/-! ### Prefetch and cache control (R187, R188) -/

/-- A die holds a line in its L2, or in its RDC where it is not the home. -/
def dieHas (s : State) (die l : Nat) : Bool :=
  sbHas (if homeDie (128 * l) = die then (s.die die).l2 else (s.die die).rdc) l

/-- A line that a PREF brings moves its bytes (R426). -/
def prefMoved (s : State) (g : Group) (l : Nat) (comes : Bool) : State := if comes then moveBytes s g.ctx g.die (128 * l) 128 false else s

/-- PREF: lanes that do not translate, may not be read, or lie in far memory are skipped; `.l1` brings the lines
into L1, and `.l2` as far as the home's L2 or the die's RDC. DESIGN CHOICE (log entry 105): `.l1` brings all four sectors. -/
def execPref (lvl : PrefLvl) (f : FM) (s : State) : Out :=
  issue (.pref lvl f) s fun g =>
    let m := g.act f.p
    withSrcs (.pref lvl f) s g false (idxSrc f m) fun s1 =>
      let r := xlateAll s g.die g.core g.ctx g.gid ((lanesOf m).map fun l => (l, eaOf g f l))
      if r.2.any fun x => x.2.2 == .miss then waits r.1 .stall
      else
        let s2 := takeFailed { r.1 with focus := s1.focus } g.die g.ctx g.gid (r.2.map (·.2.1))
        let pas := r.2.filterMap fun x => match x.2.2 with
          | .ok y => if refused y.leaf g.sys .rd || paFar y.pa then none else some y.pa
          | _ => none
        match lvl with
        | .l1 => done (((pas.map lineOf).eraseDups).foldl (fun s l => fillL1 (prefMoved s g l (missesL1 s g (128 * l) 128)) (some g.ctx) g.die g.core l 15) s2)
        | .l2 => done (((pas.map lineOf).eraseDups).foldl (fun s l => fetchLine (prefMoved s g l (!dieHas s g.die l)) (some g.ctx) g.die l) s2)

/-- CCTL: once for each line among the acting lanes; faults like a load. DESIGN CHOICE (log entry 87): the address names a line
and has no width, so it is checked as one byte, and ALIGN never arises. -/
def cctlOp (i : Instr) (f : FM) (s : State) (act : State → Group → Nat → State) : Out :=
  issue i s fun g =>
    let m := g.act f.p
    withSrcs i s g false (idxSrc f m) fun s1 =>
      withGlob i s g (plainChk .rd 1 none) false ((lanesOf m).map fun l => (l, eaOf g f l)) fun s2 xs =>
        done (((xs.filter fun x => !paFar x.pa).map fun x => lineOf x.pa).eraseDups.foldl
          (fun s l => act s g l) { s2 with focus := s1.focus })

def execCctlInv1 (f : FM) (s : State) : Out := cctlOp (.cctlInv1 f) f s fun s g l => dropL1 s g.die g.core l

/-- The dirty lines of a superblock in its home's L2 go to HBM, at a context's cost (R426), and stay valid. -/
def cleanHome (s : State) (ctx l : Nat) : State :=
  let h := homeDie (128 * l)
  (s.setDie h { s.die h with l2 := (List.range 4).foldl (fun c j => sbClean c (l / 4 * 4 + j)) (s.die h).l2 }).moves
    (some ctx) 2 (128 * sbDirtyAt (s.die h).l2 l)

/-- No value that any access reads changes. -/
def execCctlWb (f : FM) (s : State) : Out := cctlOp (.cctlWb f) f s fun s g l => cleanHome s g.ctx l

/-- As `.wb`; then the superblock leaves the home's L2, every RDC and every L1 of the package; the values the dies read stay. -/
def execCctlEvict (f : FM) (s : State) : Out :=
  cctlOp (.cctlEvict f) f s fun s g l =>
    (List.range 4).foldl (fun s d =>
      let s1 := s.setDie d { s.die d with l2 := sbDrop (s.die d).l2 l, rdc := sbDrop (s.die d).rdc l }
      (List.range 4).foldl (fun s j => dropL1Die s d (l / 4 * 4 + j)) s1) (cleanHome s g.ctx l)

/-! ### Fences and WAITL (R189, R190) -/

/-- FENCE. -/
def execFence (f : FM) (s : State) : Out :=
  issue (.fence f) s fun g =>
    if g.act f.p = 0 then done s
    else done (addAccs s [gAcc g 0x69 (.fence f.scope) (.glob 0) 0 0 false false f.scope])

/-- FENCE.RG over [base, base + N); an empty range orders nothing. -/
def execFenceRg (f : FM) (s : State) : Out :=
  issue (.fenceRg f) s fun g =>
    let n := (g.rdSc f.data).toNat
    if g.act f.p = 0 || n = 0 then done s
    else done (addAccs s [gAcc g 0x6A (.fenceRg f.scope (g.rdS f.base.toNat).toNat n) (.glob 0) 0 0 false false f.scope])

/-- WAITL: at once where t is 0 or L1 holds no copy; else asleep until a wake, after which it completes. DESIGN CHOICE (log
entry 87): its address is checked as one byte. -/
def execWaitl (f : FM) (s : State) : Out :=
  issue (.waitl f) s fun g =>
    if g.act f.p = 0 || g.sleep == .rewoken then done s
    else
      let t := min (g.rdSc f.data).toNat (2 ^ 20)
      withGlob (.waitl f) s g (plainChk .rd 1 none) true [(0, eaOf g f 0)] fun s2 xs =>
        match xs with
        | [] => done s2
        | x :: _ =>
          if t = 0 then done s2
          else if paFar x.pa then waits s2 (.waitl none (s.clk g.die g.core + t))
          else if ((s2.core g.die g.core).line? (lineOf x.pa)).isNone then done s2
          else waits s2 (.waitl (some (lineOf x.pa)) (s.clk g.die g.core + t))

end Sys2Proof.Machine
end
________________
#### Problem to solve
The number of lines containing "rdSc" is all that is wanted; tally them in the data.

#### Completed exercise
2